CIL (Community Infrastructure Levy) is a charge set on new development by a local authority which sits alongside Section 106 affordable housing contributions to support infrastructure delivery in the development area. Not all LPAs have adopted CIL charging schedules, and therefore S106 and CIL are sometimes referenced in the same way. For further information, see:

https://www.gov.uk/guidance/community-infrastructure-levy

This is where you pay a cash sum, calculated by planning policy, to pay for Section 106 Affordable Housing or other Infrastructure requirements away from your own site.

The government’s 2018 Planning Policy Guidance gives a succinct answer to this question: Viability assessment is a process of assessing whether a site is financially viable, by looking at whether the value generated by a development is more than the cost of developing it. This includes looking at the key elements of gross development value, costs, land value, landowner premium, and developer return. S106 Management’s viability reports utilise industry standard specialist toolkits, such as the Housing Corporation Economic Appraisal Tool (HCEAT), the Three Dragons Development Appraisal Tool Kit, and the Greater London Authority Affordable Housing Toolkit (GLA Toolkit) to accurately represent a scheme’s viability and assess whether S106 contributions reduce profit margin below the universally accepted 15-20%. Our reports will be welcomed by planning officers at any stage of a planning application and speed up the planning process. In many cases, a viability report will be required to accompany your planning application before it will even be validated and registered.

The earlier the better (although it is never too late). All planning policies requiring Section 106 Affordable Housing are subject to viability assessment, so it’s best to raise viability concerns at the first opportunity. Viability information can be used to justify higher densities where the economics of the scheme are challenging. We recommend including a Section 106 viability report with your planning application; however, a Section 106 viability report can be submitted at any time before the application is determined.

The common perception is to see this as a purely accountancy-based exercise; many people make this mistake, and prejudice their case by doing so. The creation of the report is only one part of the negotiation process, and getting it wrong can lead to suboptimal outcomes, long delays in the planning process, and close further avenues of negotiation. The structure of S106 Management’s viability reports include many costs omitted from a simplistic examination, and so accordingly give a more realistic view of profitability. It is essential to also understand the legislative and non-statutory framework within which viability negotiations are conducted by LPAs. Whilst some LPAs ‘vet’ viability studies in-house, most refer viability reporting to external consultants at the applicant’s expense. S106 Management have successfully concluded viability negotiations with all the major consultants employed by LPAs throughout the UK. You can therefore take advantage of our unique expertise in this area, and thus avoid a steep learning curve. Our Section 106 viability reports are welcomed by Planning Departments because they are independent and properly documented. A useful analogy might be: Would I fix my own car? Could I do a thorough job? Would it take me longer than an experienced professional?

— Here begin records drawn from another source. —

/-- R314 (R283, R234, R272): a failing condition ends the step; nothing but the PC has changed. -/
def Obligations.FailingCondition : Prop :=
  (∀ (i : Instr) (s : State), condPass i.cond s.flags = false → exec i s = .next s) ∧
  (∀ (s : State) (w : Word), s.halted = false → fetch s = some w →
    condPass (Cond.ofBits (field w 28 4)) s.flags = false →
    ∃ t, step s = .next t ∧ t.pc = s.pc + 4 ∧ KeepsRegs s t [15] ∧ t.flags = s.flags ∧ KeepsMemory s t ∧ KeepsLatch s t)

/-- R141, R142: LSL. -/
def Obligations.ShiftLeft : Prop :=
  ∀ (cin : Bool) (v : Word),
    shift cin .lsl 0 v = (cin, v) ∧
    (∀ n, 1 ≤ n → n ≤ 31 → shift cin .lsl n v = (v.getLsbD (32 - n), BitVec.ofNat 32 (v.toNat * 2 ^ n))) ∧
    shift cin .lsl 32 v = (v.getLsbD 0, 0) ∧
    (∀ n, 33 ≤ n → n ≤ 255 → shift cin .lsl n v = (false, 0)) ∧
    (∀ n, 1 ≤ n → n ≤ 255 → (shift cin .lsl n v).1 = (v.toNat * 2 ^ n).testBit 32)

/-- R143, R144: LSR. -/
def Obligations.ShiftRight : Prop :=
  ∀ (cin : Bool) (v : Word),
    shift cin .lsr 0 v = (v.getLsbD 31, 0) ∧
    (∀ n, 1 ≤ n → n ≤ 31 → shift cin .lsr n v = (v.getLsbD (n - 1), BitVec.ofNat 32 (v.toNat / 2 ^ n))) ∧
    shift cin .lsr 32 v = (v.getLsbD 31, 0) ∧
    (∀ n, 33 ≤ n → n ≤ 255 → shift cin .lsr n v = (false, 0))

/-- R145, R146: ASR. -/
def Obligations.ShiftArithmetic : Prop :=
  ∀ (cin : Bool) (v : Word),
    shift cin .asr 0 v = (v.getLsbD 31, if v.getLsbD 31 then 0xFFFFFFFF else 0) ∧
    (∀ n, 1 ≤ n → n ≤ 31 →
      (shift cin .asr n v).1 = v.getLsbD (n - 1) ∧
      (shift cin .asr n v).2 = (v >>> n) ||| (if v.getLsbD 31 then BitVec.ofNat 32 (2 ^ 32 - 2 ^ (32 - n)) else 0) ∧
      (shift cin .asr n v).2 = BitVec.ofInt 32 (signed v / 2 ^ n)) ∧
    (∀ n, 32 ≤ n → n ≤ 255 → shift cin .asr n v = (v.getLsbD 31, if v.getLsbD 31 then 0xFFFFFFFF else 0))

/-- R147, R148: ROR and RRX. -/
def Obligations.RotateRight : Prop :=
  ∀ (cin : Bool) (v : Word),
    (∀ n, 1 ≤ n → n ≤ 255 →
      (shift cin .ror n v).2 = ror32 v (n % 32) ∧
      (∀ i, i < 32 → (shift cin .ror n v).2.getLsbD i = v.getLsbD ((i + n) % 32)) ∧
      (shift cin .ror n v).1 = (shift cin .ror n v).2.getLsbD 31 ∧
      (shift cin .ror n v).1 = v.getLsbD ((n - 1) % 32) ∧
      (n % 32 = 0 → shift cin .ror n v = (v.getLsbD 31, v))) ∧
    (∀ k, k ≤ 31 → ror32 v k = BitVec.ofNat 32 (v.toNat / 2 ^ k + v.toNat * 2 ^ (32 - k) % 2 ^ 32)) ∧
    (shift cin .ror 0 v).1 = v.getLsbD 0 ∧
    (shift cin .ror 0 v).2 = (if cin then 0x80000000 else 0) ||| (v >>> 1)

/-- R152: the immediate operand. Beside it the two register forms of R153 and the two offsets of R221. -/
def Obligations.OperandForms : Prop :=
  (∀ (imm8 : BitVec 8) (s : State), immOperand ⟨0, imm8⟩ s = (s.flags.c, imm8.setWidth 32)) ∧
  (∀ (o : RotImm) (s : State), o.rot ≠ 0 →
    (immOperand o s).2 = ror32 (o.imm8.setWidth 32) (2 * o.rot.toNat) ∧
    (immOperand o s).1 = (immOperand o s).2.getLsbD 31 ∧
    immOperand o s = shift s.flags.c .ror (2 * o.rot.toNat) (o.imm8.setWidth 32)) ∧
  (∀ s : State, immOperand ⟨0, 0x55⟩ s = (s.flags.c, 0x00000055) ∧ immOperand ⟨12, 0x7E⟩ s = (false, 0x00007E00) ∧
    immOperand ⟨1, 0x03⟩ s = (true, 0xC0000000) ∧ immOperand ⟨4, 0xFF⟩ s = (true, 0xFF000000)) ∧
  (∀ (o : ShiftImm) (s : State), shiftImmOperand o s = shift s.flags.c o.mode o.amount.toNat (s.reg o.rm)) ∧
  (∀ (o : ShiftReg) (s : State),
    shiftRegOperand o s = shift s.flags.c o.mode ((s.reg o.rs).toNat % 256) (s.reg o.rm)) ∧
  (∀ imm12 : BitVec 12, (immOffset imm12).toNat = imm12.toNat ∧ (immOffset imm12).toNat ≤ 4095) ∧
  (∀ (o : ShiftImm) (s : State), regOffset o s = (shift s.flags.c o.mode o.amount.toNat (s.reg o.rm)).2)

/-- R174: AND. -/
def Obligations.AndResult : Prop :=
  ∀ (c : Cond) (sf : Bool) (rn rd : Reg) (s : State), condPass c s.flags = true →
    EachForm (.andImm c sf rn rd) (.andShiftImm c sf rn rd) (.andShiftReg c sf rn rd) s fun i sc op2 =>
      HasOpcode i 0b0000 ∧
      Next i s (Lands s rd (s.reg rn &&& op2) (logicalFlags sf rd sc (s.reg rn &&& op2) s.flags))

/-- R175: EOR. -/
def Obligations.EorResult : Prop :=
  ∀ (c : Cond) (sf : Bool) (rn rd : Reg) (s : State), condPass c s.flags = true →
    EachForm (.eorImm c sf rn rd) (.eorShiftImm c sf rn rd) (.eorShiftReg c sf rn rd) s fun i sc op2 =>
      HasOpcode i 0b0001 ∧
      Next i s (Lands s rd (s.reg rn ^^^ op2) (logicalFlags sf rd sc (s.reg rn ^^^ op2) s.flags))

/-- R176: SUB. -/
def Obligations.SubResult : Prop :=
  ∀ (c : Cond) (sf : Bool) (rn rd : Reg) (s : State), condPass c s.flags = true →
    EachForm (.subImm c sf rn rd) (.subShiftImm c sf rn rd) (.subShiftReg c sf rn rd) s fun i _ op2 =>
      let a := s.reg rn
      let total := a.toNat + (~~~op2).toNat + 1
      HasOpcode i 0b0010 ∧
      Next i s (Lands s rd (BitVec.ofNat 32 total) (sumFlags sf rd total (ovfSub a op2 total) s.flags))

/-- R177: RSB. -/
def Obligations.RsbResult : Prop :=
  ∀ (c : Cond) (sf : Bool) (rn rd : Reg) (s : State), condPass c s.flags = true →
    EachForm (.rsbImm c sf rn rd) (.rsbShiftImm c sf rn rd) (.rsbShiftReg c sf rn rd) s fun i _ op2 =>
      let a := s.reg rn
      let total := op2.toNat + (~~~a).toNat + 1
      HasOpcode i 0b0011 ∧
      Next i s (Lands s rd (BitVec.ofNat 32 total) (sumFlags sf rd total (ovfSub op2 a total) s.flags))

/-- R178: ADD. -/
def Obligations.AddResult : Prop :=
  ∀ (c : Cond) (sf : Bool) (rn rd : Reg) (s : State), condPass c s.flags = true →
    EachForm (.addImm c sf rn rd) (.addShiftImm c sf rn rd) (.addShiftReg c sf rn rd) s fun i _ op2 =>
      let a := s.reg rn
      let total := a.toNat + op2.toNat
      HasOpcode i 0b0100 ∧
      Next i s (Lands s rd (BitVec.ofNat 32 total) (sumFlags sf rd total (ovfAdd a op2 total) s.flags))

/-- R179: ADC. -/
def Obligations.AdcResult : Prop :=
  ∀ (c : Cond) (sf : Bool) (rn rd : Reg) (s : State), condPass c s.flags = true →
    EachForm (.adcImm c sf rn rd) (.adcShiftImm c sf rn rd) (.adcShiftReg c sf rn rd) s fun i _ op2 =>
      let a := s.reg rn
      let total := a.toNat + op2.toNat + s.flags.c.toNat
      HasOpcode i 0b0101 ∧
      Next i s (Lands s rd (BitVec.ofNat 32 total) (sumFlags sf rd total (ovfAdd a op2 total) s.flags))

/-- R180: SBC. -/
def Obligations.SbcResult : Prop :=
  ∀ (c : Cond) (sf : Bool) (rn rd : Reg) (s : State), condPass c s.flags = true →
    EachForm (.sbcImm c sf rn rd) (.sbcShiftImm c sf rn rd) (.sbcShiftReg c sf rn rd) s fun i _ op2 =>
      let a := s.reg rn
      let total := a.toNat + (~~~op2).toNat + s.flags.c.toNat
      HasOpcode i 0b0110 ∧
      Next i s (Lands s rd (BitVec.ofNat 32 total) (sumFlags sf rd total (ovfSub a op2 total) s.flags))

/-- R181: RSC. -/
def Obligations.RscResult : Prop :=
  ∀ (c : Cond) (sf : Bool) (rn rd : Reg) (s : State), condPass c s.flags = true →
    EachForm (.rscImm c sf rn rd) (.rscShiftImm c sf rn rd) (.rscShiftReg c sf rn rd) s fun i _ op2 =>
      let a := s.reg rn
      let total := op2.toNat + (~~~a).toNat + s.flags.c.toNat
      HasOpcode i 0b0111 ∧
      Next i s (Lands s rd (BitVec.ofNat 32 total) (sumFlags sf rd total (ovfSub op2 a total) s.flags))

/-- R182: TST; the S = 0 words are constructors of their own. -/
def Obligations.TstFlags : Prop :=
  ∀ (c : Cond) (rn rd : Reg) (s : State), condPass c s.flags = true →
    (EachForm (.tstImm c rn rd) (.tstShiftImm c rn rd) (.tstShiftReg c rn rd) s fun i sc op2 =>
      HasOpcode i 0b1000 ∧ Next i s (OnlyFlags s (logicalFlags true rd sc (s.reg rn &&& op2) s.flags))) ∧
    (EachForm (.tstS0Imm c rn rd) (.tstS0ShiftImm c rn rd) (.tstS0ShiftReg c rn rd) s fun i sc op2 =>
      HasOpcode i 0b1000 ∧ Next i s (OnlyFlags s (logicalFlags false rd sc (s.reg rn &&& op2) s.flags)))

/-- R183: TEQ; the S = 0 words are constructors of their own. -/
def Obligations.TeqFlags : Prop :=
  ∀ (c : Cond) (rn rd : Reg) (s : State), condPass c s.flags = true →
    (EachForm (.teqImm c rn rd) (.teqShiftImm c rn rd) (.teqShiftReg c rn rd) s fun i sc op2 =>
      HasOpcode i 0b1001 ∧ Next i s (OnlyFlags s (logicalFlags true rd sc (s.reg rn ^^^ op2) s.flags))) ∧
    (EachForm (.teqS0Imm c rn rd) (.teqS0ShiftImm c rn rd) (.teqS0ShiftReg c rn rd) s fun i sc op2 =>
      HasOpcode i 0b1001 ∧ Next i s (OnlyFlags s (logicalFlags false rd sc (s.reg rn ^^^ op2) s.flags)))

This may be the case, but always check they have the necessary experience and track record and compare pricing. We are always happy to work with your existing team. Our rates for provision of expert viability assessment and negotiation are highly competitive.

The below questions are specific to our services.

There are very few consultancies in the UK dealing specifically with viability that work only with developers, so you can be assured that there will be no conflict of interest. Furthermore, we are one of the longest running consultancies of this type, with a large network of planning, surveying and legal professionals of whom you can take advantage in your negotiation. Finally, our success rate it excellent, and we’ll only agree to work on your behalf if we feel confident that we can reduce your Section 106 contributions, following your initial free consultation.

We need to know the address of your scheme, the name of the Local Planning Authority, how much you paid for the site, and the gross and net areas of the proposed development. Armed with that information we can quickly discover the extent of the policy requirement for affordable housing and give you a scoping opinion on Section 106 scheme viability. Further, if a S106 contribution has already been sought, it will be valuable to know details of this.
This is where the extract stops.